Plusses: We have zero credibility now but maybe the UN’s broader base could craft a workable compromise. Any solution would have at least reasonable support from member nations to back it. This is really just a variation of your #8–dump it and walk away–but at least there might be hope of eventual order.
Minuses: It’d be humiliating for the US and therefore possibly politically unsaleable domestically. The solution would be slow in coming and like any “solution by committee”, wouldn’t really please anyone; just be marginally palatable to buy time.
I want to go back and focus on the centrifuge in the garden for a second, because I think it will serve to illustrate a massively important point that I would like to make.
Or maybe I’m just pulling my own crank.
Anyway.
Shodan has shown up and said “what about the centrifuge.”
I simply said that the centrifuge does not illustrate the scale George Bush describes.
Others responded to it with things like this:
Than a cite showing an alternative hypothesis for why no WMDs was shown by elf6c, but apparently only for ridicule.
and Minty seconded the comment:
I’ll also note that I was defended by a couple of people that I’ve argued over this topic before when I deprecated Shodan’s argument.
No offense intended, but it felt a little bit like being patted on the head for good behavior (as Mr. B also seemed to sense.)
I think these things typify a major problem that is occuring on these boards in political threads.
If it’s a lefty thing, the righties have to attack it. If it’s a righty thing the lefties have to attack it.
The responses seem automatic.
I do not think that the centrifuge in the garden vindicates Bush. Nonetheless, I think it is an important find.
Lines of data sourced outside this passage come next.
theorem leaveT0_inv (s : State) (b : Nat) (h1 : StateInv s) :
    StateInv (leaveT0 s b) := by
  unfold leaveT0; try dsimp only
  repeat' first | (with_reducible first | assumption | apply State.modBlk_inv | apply State.modT0_inv | apply writeEntries_inv) | simp only [↓inv_mk] | with_reducible intro _ | dsimp +zetaDelta only | split

theorem takeT0_inv (s : State) (p : Nat) (h1 : StateInv s) :
    InvP (takeT0 s p) := by
  unfold takeT0; try dsimp only
  repeat' first | (with_reducible first | assumption | apply leaveT0_inv | apply State.modKv_inv | apply State.modT0_inv) | simp only [↓inv_mk] | simp only [↓inv_pair] | (with_reducible first | apply inv_P | (apply inv_fst; assumption)) | with_reducible intro _ | dsimp +zetaDelta only | split

theorem touch_inv (s : State) (b : Nat) (h1 : StateInv s) :
    StateInv (touch s b) := by
  unfold touch; try dsimp only
  repeat' first | (with_reducible first | assumption | apply State.modBlk_inv | apply State.modKv_inv) | simp only [↓inv_mk] | with_reducible intro _ | dsimp +zetaDelta only | split

theorem beginRead_inv (s : State) (b tier : Nat) (h1 : StateInv s) :
    StateInv (beginRead s b tier) := by
  unfold beginRead; try dsimp only
  repeat' first | (with_reducible first | assumption | apply inv_ite | apply emit_inv | apply engineRead__inv) | with_reducible intro _ | dsimp +zetaDelta only | split

theorem takeData_inv (s : State) (mov b tier : Nat) (ext : ARead) (h1 : StateInv s) :
    InvP (takeData s mov b tier ext) := by
  unfold takeData; try dsimp only
  repeat' first | (with_reducible first | assumption | apply inv_ite | apply inv_ite1 | apply bad_inv | apply engineRead_inv) | simp only [↓inv_mk] | simp only [↓inv_pair] | (with_reducible first | apply inv_P | (apply inv_fst; assumption)) | with_reducible intro _ | dsimp +zetaDelta only | split

theorem putData_inv (s : State) (b tier : Nat) (bs : List Byte) (h1 : StateInv s) :
    InvP (putData s b tier bs) := by
  unfold putData; try dsimp only
  repeat' first | (with_reducible first | assumption | apply inv_ite | apply inv_ite1 | apply emit_inv | apply engineWrite_inv | apply wrSpace_inv) | simp only [↓inv_pair] | (with_reducible first | apply inv_P | (apply inv_fst; assumption)) | with_reducible intro _ | dsimp +zetaDelta only | split

theorem leaveTier_inv (s : State) (b tier : Nat) (h1 : StateInv s) :
    StateInv (leaveTier s b tier) := by
  unfold leaveTier; try dsimp only
  repeat' first | (with_reducible first | assumption | apply inv_ite | apply freePool_inv | apply leaveT0_inv | apply State.modBlk_inv) | simp only [↓inv_mk] | with_reducible intro _ | dsimp +zetaDelta only | split

theorem startCopy_inv (s : State) (b from_ to_ : Nat) (drop : List Nat) (dem : Option DRef) (h1 : StateInv s) :
    InvP (startCopy s b from_ to_ drop dem) := by
  unfold startCopy; try dsimp only
  repeat' first | (with_reducible first | assumption | apply beginRead_inv | apply State.modBlk_inv | apply State.modKv_inv | apply takePool_inv) | simp only [↓inv_mk] | simp only [↓inv_pair] | (with_reducible first | apply inv_P | (apply inv_fst; assumption)) | with_reducible intro _ | dsimp +zetaDelta only | split

theorem sealDown_inv (s : State) (b : Nat) (h1 : StateInv s) :
    StateInv (sealDown s b) := by
  unfold sealDown; try dsimp only
  repeat' first | (with_reducible first | assumption | apply inv_ite | apply inv_ite1 | apply inv_foldl | apply inv_foldl1 | apply State.modBlk_inv | apply postAll_inv | apply startCopy_inv) | simp only [↓inv_mk] | simp only [↓inv_pair] | (with_reducible first | apply inv_P | (apply inv_fst; assumption)) | with_reducible intro _ | dsimp +zetaDelta only | split

theorem retryStalled_inv (s : State) (h1 : StateInv s) :
    StateInv (retryStalled s) := by
  unfold retryStalled; try dsimp only
  repeat' first | (with_reducible first | assumption | apply inv_ite | apply inv_foldl | apply sealDown_inv) | with_reducible intro _ | dsimp +zetaDelta only | split

theorem sendLower_inv (s : State) (b tier : Nat) (h1 : StateInv s) :
    InvP (sendLower s b tier) := by
  unfold sendLower; try dsimp only
  repeat' first | (with_reducible first | assumption | apply inv_ite | apply inv_ite1 | apply inv_foldl | apply inv_foldl1 | apply leaveTier_inv | apply startCopy_inv) | simp only [↓inv_pair] | (with_reducible first | apply inv_P | (apply inv_fst; assumption)) | with_reducible intro _ | dsimp +zetaDelta only | split

theorem evictSome_inv (tier n z0 : Nat) (z1 : List Nat) (z2 : State) (h1 : StateInv z2) :
    StateInv (evictSome tier n z0 z1 z2) := by
  fun_induction evictSome tier n z0 z1 z2 <;> try dsimp +zetaDelta only
  all_goals repeat' first | (with_reducible first | assumption | apply inv_ite | apply inv_ite1 | apply sendLower_inv) | simp only [↓inv_pair] | (with_reducible first | apply inv_P | (apply inv_fst; assumption)) | with_reducible apply_assumption -exfalso | with_reducible intro _ | dsimp +zetaDelta only | split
My conclusion of the centrifuge parts (and I think it’s valid honest and reasonable) is as follows.
These parts are supposedly the difficult to replace parts and they were hidden deliberately and carefully so that they could be recovered and a centrifuge could be made to enrich uranium.
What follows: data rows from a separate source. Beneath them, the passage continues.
theorem execAtomicFadd_inv (fn ring : Nat) (s : State) (h1 : StateInv s) :
    InvC (execAtomicFadd fn ring s) := by
  unfold execAtomicFadd; try dsimp only
  repeat' first | (with_reducible first | assumption | apply onDesc_inv | apply postSend_inv) | simp only [↓inv_pair] | (with_reducible first | apply inv_P | apply invC_next | apply invC_ite | apply invC_fault | (apply inv_ofC; assumption) | (apply inv_fst; assumption)) | with_reducible intro _ | dsimp +zetaDelta only | split

theorem postRecv_inv (r i d : Nat) (ref : DRef) (s : State) (h1 : StateInv s) :
    InvP (postRecv r i d ref s) := by
  unfold postRecv; try dsimp only
  repeat' first | (with_reducible first | assumption | apply inv_ite | apply inv_ite1 | apply bad_inv | apply later_inv | apply State.modQp_inv | apply State.reset_inv | apply touchCtx_inv | apply withQp_inv) | simp only [↓inv_mk] | simp only [↓inv_pair] | (with_reducible first | apply inv_P | (apply inv_fst; assumption)) | with_reducible intro _ | dsimp +zetaDelta only | split

theorem execRecv_inv (fn ring : Nat) (s : State) (h1 : StateInv s) :
    InvC (execRecv fn ring s) := by
  unfold execRecv; try dsimp only
  repeat' first | (with_reducible first | assumption | apply onDesc_inv | apply postRecv_inv) | simp only [↓inv_pair] | (with_reducible first | apply inv_P | apply invC_next | apply invC_ite | apply invC_fault | (apply inv_ofC; assumption) | (apply inv_fst; assumption)) | with_reducible intro _ | dsimp +zetaDelta only | split

theorem rdmaEnd_inv (s : State) (ep : Nat) (f : RdmaSet → RdmaSet) (h1 : StateInv s) :
    StateInv (rdmaEnd s ep f) := by
  unfold rdmaEnd; try dsimp only
  repeat' first | (with_reducible first | assumption | apply State.modRdma_inv) | simp only [↓inv_mk] | simp only [↓invQ_pair] | (with_reducible first | apply inv_Q | apply invQ_ite | (apply inv_ofQ; assumption)) | with_reducible intro _ | dsimp +zetaDelta only | split

theorem doRdmaCommit_inv (r : Nat) (s : State) (h1 : StateInv s) :
    StateInv (doRdmaCommit r s) := by
  unfold doRdmaCommit; try dsimp only
  repeat' first | (with_reducible first | assumption | apply inv_ite | apply rdmaEnd_inv) | simp only [↓inv_mk] | simp only [↓invQ_pair] | (with_reducible first | apply inv_Q | apply invQ_ite | (apply inv_ofQ; assumption)) | with_reducible intro _ | dsimp +zetaDelta only | split

theorem execRdmaSetCommit_inv (fn : Nat) (s : State) (h1 : StateInv s) :
    InvC (execRdmaSetCommit fn s) := by
  unfold execRdmaSetCommit
  repeat' first | (with_reducible first | assumption | apply doRdmaCommit_inv | apply gated_inv) | simp only [↓invQ_pair] | (with_reducible first | apply inv_Q | apply invQ_ite | (apply inv_ofQ; assumption) | apply invC_next | apply invC_ite | apply invC_fault | (apply inv_ofC; assumption)) | with_reducible intro _ | dsimp +zetaDelta only | split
They show an instance of deception of the kind Bush has described. They show the desire to preserve or acquire the capacity to create a nuclear weapon.
By itself this single instance is not conclusive. A single bullet found on a floor does not mean there’s an arsenal hidden in the basement.
But it’s an important piece of evidence. I think the trick is to not make more or less of it than deserves, but to peg it at the appropriate level.
Unfortunately we have one side trying to make it seem like more than it is and the other side trying to make it look less, or nothing.
On a board dedicated to fighting ignorance we shouldn’t be defending positions but trying to assign this piece of evidence the merit it deserves.
Similarly deprecated is the hypothesis that Saddam was intentionally decieving the world as to his WMD capability.
I believed, and still believe that Bush, Blair, Powell and Rumsfeld were sincere in their assertion that Saddam posessed WMDs.
Others may not. I believe that there are sound reasons to think that, but I always readily concede that there are sound reasons not to. It is however definitely a possibility. Given that that possibility is true the Saddam as deceiver hypothesis does a very good job of describing subsequent behavior of all the parties concerened in this war.
A good hypothesis covers evidence. Now bearing in mind that a hypothesis if far from a theory and even farther from a fact, I would state that in the strict sense of a hypothesis it is a very good one.
Instead of being ridiculed this hypothesis should be measured and evaluated.
People who feel that Bush is a clear deceiver would be right to criticize me if I was not open to the possibility. They would be right to do so. Yet, these same people who would criticize closed-mindedness in others automatically reject alternate hypotheses.
It appears that what I thought was going to happen back last year was wrong. It appears that we will not find widespread WMDs. In fact the possibility for finding any is diminishing.
This report tomorrow should be very important.
Trying to beat up this report tomorrow will serve no useful purpose. Trying to make more of the evidence it describes (if any) than is warranted is similarly without purpose.
It’s easy to caught in a rhetorical argument, promoting or defending a position. It’s difficult to try to give these things the proper weight.